I know this is an older post but figured I would respond. I had a Shimano Corsair for about a month and it fell apart. Took it back to Sport's Authority and got a second one. The second one fell apart within a month as well, took it back as well. Not a very good Shimano reel. Worst Shimano I have ever owned.


----------



## bcbouy (May 16, 2011)

if you like those type of reels,try to find an ambassadeur.the old 6000's are good.they are fairly cheap. ive pulled in a 50 lb. salmon on one.


----------



## pelagicbldr (May 24, 2011)

Junk in comparison to others available. Won't hold up long with hard fishing. Not made for a diehard!


----------



## PlainBassCrazy (Jun 13, 2011)

I have a corsair CS300 nice reel very smooth and casts far I have mine loaded with 20 and use it for striped bass and northern pike. I just dont think Id give 25 bucks a reel unless they are in like new condition! they were only 40 to 45 bucks new.


----------



## PlainBassCrazy (Jun 13, 2011)

pelagicbldr said:


> Junk in comparison to others available. Won't hold up long with hard fishing. Not made for a diehard!
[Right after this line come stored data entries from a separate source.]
theorem movPv_eq_putPv {form : Nat} (hform : form ≠ 2) (t row d src : Nat) (g : Group) :
    movPv form t row d src g = (List.range 64).foldl (fun h i => h.putPv d i (movedEntry form t row src g i)) g := by
  match form, hform with
  | 0, _ => rfl
  | 1, _ => rfl
  | _ + 3, _ => rfl

theorem movPv_two_eq_putTile (t row d src : Nat) (g : Group) :
    movPv 2 t row d src g = (List.range 64).foldl (fun h i => h.putTile t row i (tileCell (g.pvAt src i).val (g.pvAt src i).poison)) g := rfl

theorem pvOnly_movPv {form : Nat} (hform : form ≠ 2) (t row d src : Nat) (g : Group) : PvOnly g (movPv form t row d src g) := by
  rw [movPv_eq_putPv hform]
  exact foldl_keeps (fun _ _ H => H.putPv _ _ _) _ (PvOnly.refl g)

theorem tileOnly_movPv (t row d src : Nat) (g : Group) : TileOnly g (movPv 2 t row d src g) :=
  foldl_keeps (fun _ _ H => H.putTile _ _ _ _) _ (TileOnly.refl g)

theorem pvAt_movPv {form : Nat} (hform : form ≠ 2) {t row d src m i : Nat} (hi : i < 64) (g : Group) :
    (movPv form t row d src g).pvAt m i = if m = d then movedEntry form t row src g i else g.pvAt m i := by
  rw [movPv_eq_putPv hform]
  split
  next hm =>
    refine foldl_range_last (read := fun h => h.pvAt m i) (fun _ _ H => H.putPv _ _ _) hi (fun h _ => ?_) (fun k hik hk h _ => ?_) (PvOnly.refl g)
    · rw [pvAt_putPv hi hi, if_pos ⟨hm, rfl⟩]
    · rw [pvAt_putPv hk hi, if_neg fun h => hik.ne h.2]
  next hm =>
    refine foldl_untouched (read := fun h => h.pvAt m i) (fun _ _ H => H.putPv _ _ _) (fun k hk h _ => ?_) (PvOnly.refl g)
    rw [pvAt_putPv (List.mem_range.1 hk) hi, if_neg fun h => hm h.1]

theorem tileAt_movPv {t row d src u i j : Nat} (hrow : row < 64) (hi : i < 64) (hj : j < 64) (g : Group) :
    (movPv 2 t row d src g).tileAt u i j = if u = t ∧ i = row then tileCell (g.pvAt src j).val (g.pvAt src j).poison else g.tileAt u i j := by
  rw [movPv_two_eq_putTile]
  split
  next hui =>
    refine foldl_range_last (read := fun h => h.tileAt u i j) (fun _ _ H => H.putTile _ _ _ _) hj (fun h _ => ?_) (fun k hjk hk h _ => ?_) (TileOnly.refl g)
    · rw [tileAt_putTile hrow hj hi hj, if_pos ⟨hui.1, hui.2, rfl⟩]; rfl
    · rw [tileAt_putTile hrow hk hi hj, if_neg fun h => hjk.ne h.2.2]
  next hui =>
    refine foldl_untouched (read := fun h => h.tileAt u i j) (fun _ _ H => H.putTile _ _ _ _) (fun k hk h _ => ?_) (TileOnly.refl g)
    rw [tileAt_putTile hrow (List.mem_range.1 hk) hi hj, if_neg fun ⟨h1, h2, _⟩ => hui ⟨h1, h2⟩]

/-! ## The places of the scratchpad (04 R82) -/

/-- The number of the physical line that holds line l of a partition's scratchpad on a core. -/
def lineAt (p : Part) (core l : Nat) : Nat := core * 0x20000 + (8 * ((p.sets core)[l / 0x4000 % 8]?).getD 0 + l % 8) * 0x800 + l / 8 % 2048

theorem spadPlace_eq (p : Part) (core o : Nat) : spadPlace p core o = 64 * lineAt p core (o / 64) + o % 64 := by
  unfold spadPlace lineAt
  have h1 : o / 64 / 0x4000 = o / 0x100000 := Nat.div_div_eq_div_mul o 64 0x4000
  have h2 : o / 64 / 8 = o / 512 := Nat.div_div_eq_div_mul o 64 8
  rw [h1, h2]
  dsimp only
  omega

theorem spadPlace_div_64 (p : Part) (core o : Nat) : spadPlace p core o / 64 = lineAt p core (o / 64) := by
  rw [spadPlace_eq]
  omega
theorem spadPlace_div_4 (p : Part) (core o : Nat) : spadPlace p core o / 4 = 16 * lineAt p core (o / 64) + o % 64 / 4 := by
  rw [spadPlace_eq]
  omega
theorem spadPlace_line (p : Part) (core o : Nat) : spadPlace p core (64 * (o / 64)) / 64 = spadPlace p core o / 64 := by
  rw [spadPlace_div_64, spadPlace_div_64, Nat.mul_div_cancel_left _ (by decide)]
theorem spadPlace_word (p : Part) (core o : Nat) : spadPlace p core (4 * (o / 4)) / 4 = spadPlace p core o / 4 := by
  have hline : 4 * (o / 4) / 64 = o / 64 := by omega
  rw [spadPlace_div_4, spadPlace_div_4, hline]
  omega

theorem nodup_sets (p : Part) (core : Nat) : (p.sets core).Nodup := List.nodup_range.filter _
theorem sets_lt {p : Part} {core k : Nat} (h : k ∈ p.sets core) : k < 8 := List.mem_range.1 (List.mem_of_mem_filter h)
theorem length_sets_le (p : Part) (core : Nat) : (p.sets core).length ≤ 8 := (List.length_filter_le _ _).trans List.length_range.le

/-- Lines within the scratchpad lie apart. -/
theorem lineAt_inj {p : Part} {core l m : Nat} (hl : l < (p.sets core).length * 0x4000) (hm : m < (p.sets core).length * 0x4000) (h : lineAt p core l = lineAt p core m) : l = m := by
  have hlen := length_sets_le p core
  have hl' : l / 0x4000 < (p.sets core).length := by omega
  have hm' : m / 0x4000 < (p.sets core).length := by omega
  have hls := sets_lt (List.getElem_mem hl')
  have hms := sets_lt (List.getElem_mem hm')
  unfold lineAt at h
  rw [Nat.mod_eq_of_lt (hl'.trans_le hlen), Nat.mod_eq_of_lt (hm'.trans_le hlen), List.getElem?_eq_getElem hl', List.getElem?_eq_getElem hm', Option.getD_some, Option.getD_some] at h
  have hset : (p.sets core)[l / 0x4000] = (p.sets core)[m / 0x4000] := by omega
  have hidx : l / 0x4000 = m / 0x4000 := (nodup_sets p core).getElem_inj_iff.1 hset
  omega

/-- Bytes within the scratchpad lie apart. -/
theorem spadPlace_inj {p : Part} {core o w : Nat} (ho : o < p.spadSize core) (hw : w < p.spadSize core) (h : spadPlace p core o = spadPlace p core w) : o = w := by
  unfold Part.spadSize at ho hw
  rw [spadPlace_eq, spadPlace_eq] at h
  have hline : o / 64 = w / 64 := lineAt_inj (p := p) (core := core) (by omega) (by omega) (by omega)
  omega

/-! ## Reads and stores of the scratchpad (04 R83; 07 R147) -/

theorem mem_wordsOf {o n w : Nat} (h : w ∈ wordsOf o n) : ∃ k < n, w = (o + k) / 4 := by
  unfold wordsOf at h
  split at h
  · exact absurd h List.not_mem_nil
  · obtain ⟨d, hd, rfl⟩ := List.mem_map.1 h
    have hd' := List.mem_range.1 hd
    exact ⟨4 * (d + o / 4) - o, by omega, by omega⟩

theorem mem_linesOf {o n l : Nat} (h : l ∈ linesOf o n) : ∃ k < n, l = (o + k) / 64 := by
  unfold linesOf at h
  split at h
  · exact absurd h List.not_mem_nil
  · obtain ⟨d, hd, rfl⟩ := List.mem_map.1 h
    have hd' := List.mem_range.1 hd
    exact ⟨64 * (d + o / 64) - o, by omega, by omega⟩

theorem wordsOf_aligned {o : Nat} (h : o % 4 = 0) : wordsOf o 4 = [o / 4] := by
  have hone : (o + 4 - 1) / 4 - o / 4 + 1 = 1 := by omega
  unfold wordsOf
  rw [if_neg (by decide), hone, List.range_one, List.map_singleton, Nat.zero_add]

theorem linesOf_aligned {o : Nat} (h : o % 4 = 0) : linesOf o 4 = [o / 64] := by
  have hone : (o + 4 - 1) / 64 - o / 64 + 1 = 1 := by omega
  unfold linesOf
  rw [if_neg (by decide), hone, List.range_one, List.map_singleton, Nat.zero_add]

theorem readSpad_congr {s t : State} {part core o n : Nat} (h : ∀ k < n, spadByte t part core (o + k) = spadByte s part core (o + k)) : readSpad t part core o n = readSpad s part core o n := by
  induction n generalizing o with
  | zero => rfl
  | succ n ih =>
    have hfirst : spadByte t part core o = spadByte s part core o := h 0 (by omega)
    have hrest : readSpad t part core (o + 1) n = readSpad s part core (o + 1) n := ih fun k hk => by
      rw [Nat.add_assoc, Nat.add_comm 1]
      exact h (k + 1) (by omega)
    rw [readSpad, readSpad, hfirst, hrest]

/-- A word whose bytes and marks stay reads the same. -/
theorem spadPWord_congr {s t : State} {part core o : Nat} (hparts : t.parts = s.parts)
    (hbytes : ∀ k < 4, sget (spadPlace (s.part part) core (o + k)) t.spad = sget (spadPlace (s.part part) core (o + k)) s.spad)
    (hmarks : ∀ k < 4, sget (spadPlace (s.part part) core (o + k) / 4) t.spadPoison = sget (spadPlace (s.part part) core (o + k) / 4) s.spadPoison) :
    spadPWord t part core o = spadPWord s part core o := by
  have hpart : t.part part = s.part part := by unfold State.part; rw [hparts]
  have hread : readSpad t part core o 4 = readSpad s part core o 4 := readSpad_congr fun k hk => by
    unfold spadByte sgetD
    rw [hpart, hbytes k hk]
  have hmark : markedSpad t part core o 4 = markedSpad s part core o 4 := by
    unfold markedSpad
    rw [Bool.eq_iff_iff, List.any_eq_true, List.any_eq_true]
    refine exists_congr fun w => and_congr_right fun hw => ?_
    obtain ⟨k, hk, rfl⟩ := mem_wordsOf hw
    unfold sgetD
    rw [hpart, spadPlace_word, hmarks k hk]
  unfold spadPWord
  rw [hread, hmark]

/-- Of the machine only the scratchpads have changed. -/
def SpadOnly (s t : State) : Prop := t = { s with spad := t.spad, spadPoison := t.spadPoison, spadStamp := t.spadStamp }

theorem SpadOnly.refl (s : State) : SpadOnly s s := rfl
theorem SpadOnly.trans {s t u : State} (hst : SpadOnly s t) (htu : SpadOnly t u) : SpadOnly s u := by
  unfold SpadOnly at *
  rw [htu, hst]
theorem SpadOnly.parts {s t : State} (H : SpadOnly s t) : t.parts = s.parts := (congrArg State.parts H).trans rfl
theorem SpadOnly.part {s t : State} (H : SpadOnly s t) (p : Nat) : t.part p = s.part p := by unfold State.part; rw [H.parts]

/-- Storing bytes changes bytes alone. -/
theorem spadBytes_eq (part core o v n : Nat) (s : State) : spadBytes part core o v n s = { s with spad := (spadBytes part core o v n s).spad } := by
  induction n generalizing o v s with
  | zero => rfl
  | succ n ih => rw [spadBytes, ih]
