-- ==== Sys2Proof/Laws/Units.lean ====
section
/-! SUPPORT. Which operation each unit reads from its port in a step, and what a unit's step can do. -/

namespace Sys2Proof.Machine

/-! ## The words on the ports -/

/-- The operation `crc_op` selects (R75). -/
def crcOperation (op : BitVec 2) (din : Byte) : Instr :=
  if op = 0 then .crcNop else if op = 1 then .crcInit else if op = 2 then .crcUpdate din else .crcReserved

/-- Each of the four codes is an operation (R75). -/
theorem fetch_crcPort (inp : PortInputs) :
    fetch .crcPort (crcWord inp) = some (crcOperation inp.crcOp inp.crcDin) := by
  have : ∀ op : BitVec 2, ∀ din, fetch .crcPort [op.setWidth 8, din] = some (crcOperation op din) := by
    intro op din
    have h : op = 0 ∨ op = 1 ∨ op = 2 ∨ op = 3 := by revert op; decide
    rcases h with rfl | rfl | rfl | rfl <;> rfl
  exact this inp.crcOp inp.crcDin

@[simp] theorem length_txBytes (inp : PortInputs) (n : Nat) : (txBytes inp n).length = inp.txLen.toNat := by
  simp [txBytes]

/-- The TX port carries a SEND exactly when valid and ready are both 1 (R74). -/
theorem fetch_txPort (inp : PortInputs) (s : State) :
    fetch .txPort (txWord inp s) =
      if inp.txValid = true ∧ s.enc.state = .idle then some (.send inp.txLen (txBytes inp s.stepIx)) else none := by
  have hlen := length_txBytes inp s.stepIx
  have htake : (txBytes inp s.stepIx).take inp.txLen.toNat = txBytes inp s.stepIx := by
    rw [← hlen, List.take_length]
  have hs : ∀ v r, decodeHandshake (handshake v r) = if v = true ∧ r = true then .ok () else .error .noTransaction := by
    decide
  have hr : (txReady s = true) ↔ s.enc.state = .idle := by simp [txReady]
  simp only [fetch, txWord, decode, hs, hr]
  by_cases hc : inp.txValid = true ∧ s.enc.state = .idle
  · simp only [if_pos hc, hlen, le_refl, if_true, htake]
  · simp only [if_neg hc]

/-- The RX port carries a RECEIVE exactly when valid and ready are both 1 (R74). -/
theorem fetch_rxPort (inp : PortInputs) (s : State) :
    fetch .rxPort (rxWord inp s) =
      if s.dec.deliverPend = true ∧ inp.rxReady = true then some .receive else none := by
  cases hv : s.dec.deliverPend <;> cases he : inp.rxReady <;>
    simp [fetch, rxWord, hv, he, handshake, decode, decodeHandshake]

/-! ## The units -/

/-- The stand-alone generator's step always answers, and writes only `crc_r` (R88 to R91). -/
theorem crcSide_eq (inp : PortInputs) (s : State) :
    crcSide inp s = exec (crcOperation inp.crcOp inp.crcDin) s := by
  simp [crcSide, fetch_crcPort]

/-- What `crc_r` becomes in a step (R88 to R91). -/
def crcNext (p : Params) (c : Word16) (op : BitVec 2) (din : Byte) : Word16 :=
  if op = 1 then p.crcInit else if op = 2 then crcStep p.crcPoly c din else c

theorem crcSide_next (inp : PortInputs) (s : State) :
    crcSide inp s = .next (s.setCrcR (crcNext s.par s.crcR inp.crcOp inp.crcDin)) := by
  rw [crcSide_eq]
  have h : inp.crcOp = 0 ∨ inp.crcOp = 1 ∨ inp.crcOp = 2 ∨ inp.crcOp = 3 := by
    generalize inp.crcOp = op; revert op; decide
  rcases h with h | h | h | h <;> rw [h] <;> rfl

@[simp] theorem txBegin_par (s : State) : (txBegin s).par = s.par := rfl
@[simp] theorem txBegin_crcR (s : State) : (txBegin s).crcR = s.crcR := rfl
@[simp] theorem txBegin_cru (s : State) : (txBegin s).cru = s.cru := rfl
@[simp] theorem txBegin_dec (s : State) : (txBegin s).dec = s.dec := rfl
@[simp] theorem txBegin_enc (s : State) : (txBegin s).enc = { s.enc with txStat := txNone } := rfl
@[simp] theorem txBegin_stepIx (s : State) : (txBegin s).stepIx = s.stepIx := rfl
@[simp] theorem txBegin_epoch (s : State) : (txBegin s).epoch = s.epoch := rfl

/-- The transmit side's step in `IDLE` (R129, R130). -/
theorem txSide_idle {inp : PortInputs} {s : State} (h : s.enc.state = .idle) :
    txSide inp s = if inp.txValid = true then execSend inp.txLen (txBytes inp s.stepIx) (txBegin s)
      else .next (txBegin s) := by
  have hf : fetch .txPort (txWord inp (txBegin s)) =
      if inp.txValid = true then some (.send inp.txLen (txBytes inp s.stepIx)) else none := by
    rw [fetch_txPort]; simp [h]
  simp only [txSide, h, sendSide, hf]
  cases inp.txValid <;> rfl

theorem txSide_send {inp : PortInputs} {s : State} (h : s.enc.state = .send) :
    txSide inp s = symbolStep (txBegin s) := by
  simp only [txSide, h]

theorem txSide_gap {inp : PortInputs} {s : State} (h : s.enc.state = .gap) :
    txSide inp s = .next (gapStep (txBegin s)) := by
  simp only [txSide, h]

/-- In `SEND` the step is the serializer's, on the bit `fbuf[pos][7 - bitn]` (R134, R135). -/
theorem symbolStep_eq (s : State) :
    symbolStep s = match readFbuf s s.enc.pos.toNat with
      | some w => serialize (streamBit w s.enc.bitn.toNat) s
      | none => .fault .fbufIndex := by
  unfold symbolStep currentBit
  cases readFbuf s s.enc.pos.toNat with
  | none => rfl
  | some w =>
    simp only [Option.map_some]
    cases streamBit w s.enc.bitn.toNat <;> rfl

/-- The transmit side changes only the encoder's registers (R61). -/
theorem txSide_onlyEnc {inp : PortInputs} {s t : State} (h : txSide inp s = .next t) : OnlyEnc s t := by
  cases he : s.enc.state with
  | idle =>
    rw [txSide_idle he] at h
    split at h
    · simp only [execSend, txBegin_enc, he, if_true] at h
      split at h <;> obtain rfl := by simpa using h.symm
      all_goals rfl
    · obtain rfl := by simpa using h.symm
      rfl
  | send =>
    rw [txSide_send he, symbolStep_eq] at h
    split at h
    · exact (show OnlyEnc s (txBegin s) from rfl).trans (serialize_onlyEnc h)
    · simp at h
  | gap =>
    rw [txSide_gap he] at h
    obtain rfl := by simpa using h.symm
    exact (show OnlyEnc s (txBegin s) from rfl).trans (gapStep_onlyEnc _)

@[simp] theorem rxBegin_par (b : Bool) (s : State) : (rxBegin b s).par = s.par := rfl
@[simp] theorem rxBegin_crcR (b : Bool) (s : State) : (rxBegin b s).crcR = s.crcR := rfl
@[simp] theorem rxBegin_cru (b : Bool) (s : State) : (rxBegin b s).cru = { s.cru with rxPrev := b } := rfl
@[simp] theorem rxBegin_dec (b : Bool) (s : State) : (rxBegin b s).dec = { s.dec with rxStat := rxNone } := rfl
@[simp] theorem rxBegin_enc (b : Bool) (s : State) : (rxBegin b s).enc = s.enc := rfl
@[simp] theorem rxBegin_inputs (b : Bool) (s : State) : (rxBegin b s).inputs = s.inputs := rfl
@[simp] theorem rxBegin_stepIx (b : Bool) (s : State) : (rxBegin b s).stepIx = s.stepIx := rfl
@[simp] theorem rxBegin_epoch (b : Bool) (s : State) : (rxBegin b s).epoch = s.epoch := rfl
@[simp] theorem rxBegin_taken (b : Bool) (s : State) : (rxBegin b s).taken = s.taken := rfl

/-- In a decoder state that samples, the receive side's step is the DEC step (R110, R111). -/
theorem rxSide_reading {inp : PortInputs} {s : State} (h : s.dec.state ≠ .awaitingPreamble) :
    rxSide inp s = readLevel inp.rxIn (rxBegin inp.rxIn s) := by
  simp only [rxSide, h, if_false]
  cases inp.rxIn <;> rfl

/-- In `AwaitingPreamble` it is the RECEIVE, if there is one, then the CRU (R110). -/
theorem rxSide_waiting {inp : PortInputs} {s : State} (h : s.dec.state = .awaitingPreamble) :
    rxSide inp s = andThen
      (if s.dec.deliverPend = true ∧ inp.rxReady = true then execReceive (rxBegin inp.rxIn s)
       else .next (rxBegin inp.rxIn s))
      (cruSide (inp.rxIn != s.cru.rxPrev)) := by
  simp only [rxSide, h, if_true, receiveSide, fetch_rxPort, rxBegin_dec]
  congr 1
  by_cases hc : s.dec.deliverPend = true ∧ inp.rxReady = true
  · rw [if_pos hc, if_pos hc]; rfl
  · rw [if_neg hc, if_neg hc]

/-- The CRU's part always answers. -/
theorem cruSide_next (e : Bool) (s : State) (h : s.dec.state = .awaitingPreamble) :
    cruSide e s = .next
      (if s.cru.armed = true then if e = true then countEdge s else countQuiet s
       else quietStep e s.dec.deliverPend s) := by
  unfold cruSide
  split
  · next ha => split <;> simp [exec, execPreamble, h, ha]
  · rfl

/-- The CRU's part changes only the receive side's registers. -/
theorem cruSide_onlyRx {e : Bool} {s t : State} (h : s.dec.state = .awaitingPreamble)
    (ht : cruSide e s = .next t) : OnlyRx s t := by
  rw [cruSide_next e s h] at ht
  obtain rfl := by simpa using ht.symm
  split
  · split
    · exact countEdge_onlyRx s
    · exact countQuiet_onlyRx s
  · exact quietStep_onlyRx ..

/-- The receive side leaves the other units, the parameters and the model's indexes alone (R61). -/
theorem rxSide_frame {inp : PortInputs} {s t : State} (h : rxSide inp s = .next t) :
    t.par = s.par ∧ t.crcR = s.crcR ∧ t.enc = s.enc ∧ t.inputs = s.inputs ∧ t.stepIx = s.stepIx ∧
      t.epoch = s.epoch := by
  by_cases hd : s.dec.state = .awaitingPreamble
  · rw [rxSide_waiting hd, andThen_eq_next] at h
    obtain ⟨u, hu, ht⟩ := h
    have hus : u.dec.state = .awaitingPreamble ∧ u.par = s.par ∧ u.crcR = s.crcR ∧ u.enc = s.enc ∧
        u.inputs = s.inputs ∧ u.stepIx = s.stepIx ∧ u.epoch = s.epoch := by
      split at hu
      · simp only [execReceive] at hu
        split at hu <;> obtain rfl := by simpa using hu.symm
        all_goals simp [hd]
      · obtain rfl := by simpa using hu.symm
        simp [hd]
    obtain ⟨h1, h2⟩ := hus
    rw [cruSide_onlyRx h1 ht]
    simpa using h2
  · rw [rxSide_reading hd] at h
    rw [readLevel_onlyRx h]
    simp

/-! ## The clock step -/

/-- A step with `rst = 1` (R164). -/
theorem clockStep_reset {inp : PortInputs} {s : State} (h : inp.rst = true) :
    clockStep inp s = .next (resetRegs s) := by
  simp [clockStep, h]

/-- A step without reset: each unit's step, said once. If it answers `t`, the generator wrote `crc_r`, the transmit side
took `u`'s encoder, and the receive side ended in `t`. -/
theorem clockStep_cases {inp : PortInputs} {s t : State} (hr : inp.rst = false) (h : clockStep inp s = .next t) :
    ∃ u, txSide inp (s.setCrcR (crcNext s.par s.crcR inp.crcOp inp.crcDin)) = .next u ∧ rxSide inp u = .next t := by
  simp only [clockStep, hr, crcSide_next, andThen_next, andThen_eq_next, Bool.false_eq_true, if_false] at h
  exact h

/-- The next step under placed inputs is the clock step under them. -/
theorem step_withInputs (s : State) (inp : PortInputs) (rest : List PortInputs) :
    step (s.withInputs (inp :: rest)) = clockStep inp (consume (s.withInputs (inp :: rest))) := rfl

end Sys2Proof.Machine
end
they'll hold up they just dont take abuse and neglect well... ive fished with my CS300 in 3 different states for multiple species of fish even some salt water fishing in the gulf of mexico its landed hundreds of fish some upwards of 25-30 lbs only had one piece break on it and it was my fault for over tightening the line guide pawl cap. Keep it clean and lubricated and they will last.


----------